Однако непрекращающийся сигнал сброса ясно говорил о том, что груз отделился от самолета.

Все, что теперь делал Герберт, он делал машинально.

Эти движения он знал наизусть, хотя до сих пор ему не приходилось их выполнять. Сами по себе они были просты, основное заключалось в быстроте реакции.

Он перевел газ на режим сверхзвуковой скорости. Выровнял качающуюся машину, включил автопилот. Кресла сами откинулись назад, и пилоты оказались в полулежачем положении. Двигатели взревели, залились почти непрерывным воем, переходившим в высокий свист.

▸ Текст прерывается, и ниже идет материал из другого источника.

-- ==== Sys2Proof/Laws/Ops.lean ====
section
/-! SUPPORT. What each shared operation leaves unchanged: one lemma for each operation and each part of State that it
does not touch. -/

set_option Elab.async false

namespace Sys2Proof.Machine

/-! ### raiseFlag -/

@[simp] theorem State.raiseFlag_tbu (f : Flags → Flags) (s : State) :
    (s.raiseFlag f).tbu = s.tbu := rfl
@[simp] theorem State.raiseFlag_mbu (f : Flags → Flags) (s : State) :
    (s.raiseFlag f).mbu = s.mbu := rfl
@[simp] theorem State.raiseFlag_syc (f : Flags → Flags) (s : State) :
    (s.raiseFlag f).syc = s.syc := rfl
@[simp] theorem State.raiseFlag_lif (f : Flags → Flags) (s : State) :
    (s.raiseFlag f).lif = s.lif := rfl
@[simp] theorem State.raiseFlag_tge (f : Flags → Flags) (s : State) :
    (s.raiseFlag f).tge = s.tge := rfl
@[simp] theorem State.raiseFlag_amp (f : Flags → Flags) (s : State) :
    (s.raiseFlag f).amp = s.amp := rfl
@[simp] theorem State.raiseFlag_scu (f : Flags → Flags) (s : State) :
    (s.raiseFlag f).scu = s.scu := rfl
@[simp] theorem State.raiseFlag_tlu (f : Flags → Flags) (s : State) :
    (s.raiseFlag f).tlu = s.tlu := rfl
@[simp] theorem State.raiseFlag_jnl (f : Flags → Flags) (s : State) :
    (s.raiseFlag f).jnl = s.jnl := rfl
@[simp] theorem State.raiseFlag_src (f : Flags → Flags) (s : State) :
    (s.raiseFlag f).src = s.src := rfl
@[simp] theorem State.raiseFlag_cfg (f : Flags → Flags) (s : State) :
    (s.raiseFlag f).cfg = s.cfg := rfl
@[simp] theorem State.raiseFlag_uniqueId (f : Flags → Flags) (s : State) :
    (s.raiseFlag f).uniqueId = s.uniqueId := rfl
@[simp] theorem State.raiseFlag_freeCount (f : Flags → Flags) (s : State) :
    (s.raiseFlag f).freeCount = s.freeCount := rfl
@[simp] theorem State.raiseFlag_pending (f : Flags → Flags) (s : State) :
    (s.raiseFlag f).pending = s.pending := rfl
@[simp] theorem State.raiseFlag_rdp_txn (f : Flags → Flags) (s : State) :
    (s.raiseFlag f).rdp.txn = s.rdp.txn := rfl
@[simp] theorem State.raiseFlag_rdp_armed (f : Flags → Flags) (s : State) :
    (s.raiseFlag f).rdp.armed = s.rdp.armed := rfl
@[simp] theorem State.raiseFlag_rdp_statePending (f : Flags → Flags) (s : State) :
    (s.raiseFlag f).rdp.statePending = s.rdp.statePending := rfl
@[simp] theorem State.raiseFlag_rdp_loadPending (f : Flags → Flags) (s : State) :
    (s.raiseFlag f).rdp.loadPending = s.rdp.loadPending := rfl
@[simp] theorem State.raiseFlag_rdp_mask (f : Flags → Flags) (s : State) :
    (s.raiseFlag f).rdp.mask = s.rdp.mask := rfl
@[simp] theorem State.raiseFlag_rdp_threshold (f : Flags → Flags) (s : State) :
    (s.raiseFlag f).rdp.threshold = s.rdp.threshold := rfl

@[simp] theorem State.raiseFlag_flags (f : Flags → Flags) (s : State) :
    (s.raiseFlag f).rdp.flags = f s.rdp.flags := rfl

Цепенеющей рукой Герберт успел включить аварийные часы, и в ту же секунду радист начал передавать аварийный сигнал.

Прошло всего лишь несколько секунд. Груз, сам собой отделившийся от машины, по огромной параболе несся сейчас к земле. Скорость самолета уже превзошла все допустимые цифры, перечисленные в приказе, и стрелка на приборе медленно входила в ту часть шкалы, где были обозначены красным цветом сверхзвуковые скорости.

Герберт отлично понимал, что, несмотря на максимальную скорость, машина не успеет выйти из зоны взрыва. Слишком малой была скорость в тот миг, когда что-то испортилось в устройстве сброса.

Еще через несколько секунд в углах кабины, за стеклами, появится вначале белая, затем зеленовато-фиолетовая вспышка. Она охватит все небо, проникнет в кабину, наполнит ее, ударит в глаза — и уже ничего больше тогда не увидишь. А в следующую секунду взорвутся баки с горючим.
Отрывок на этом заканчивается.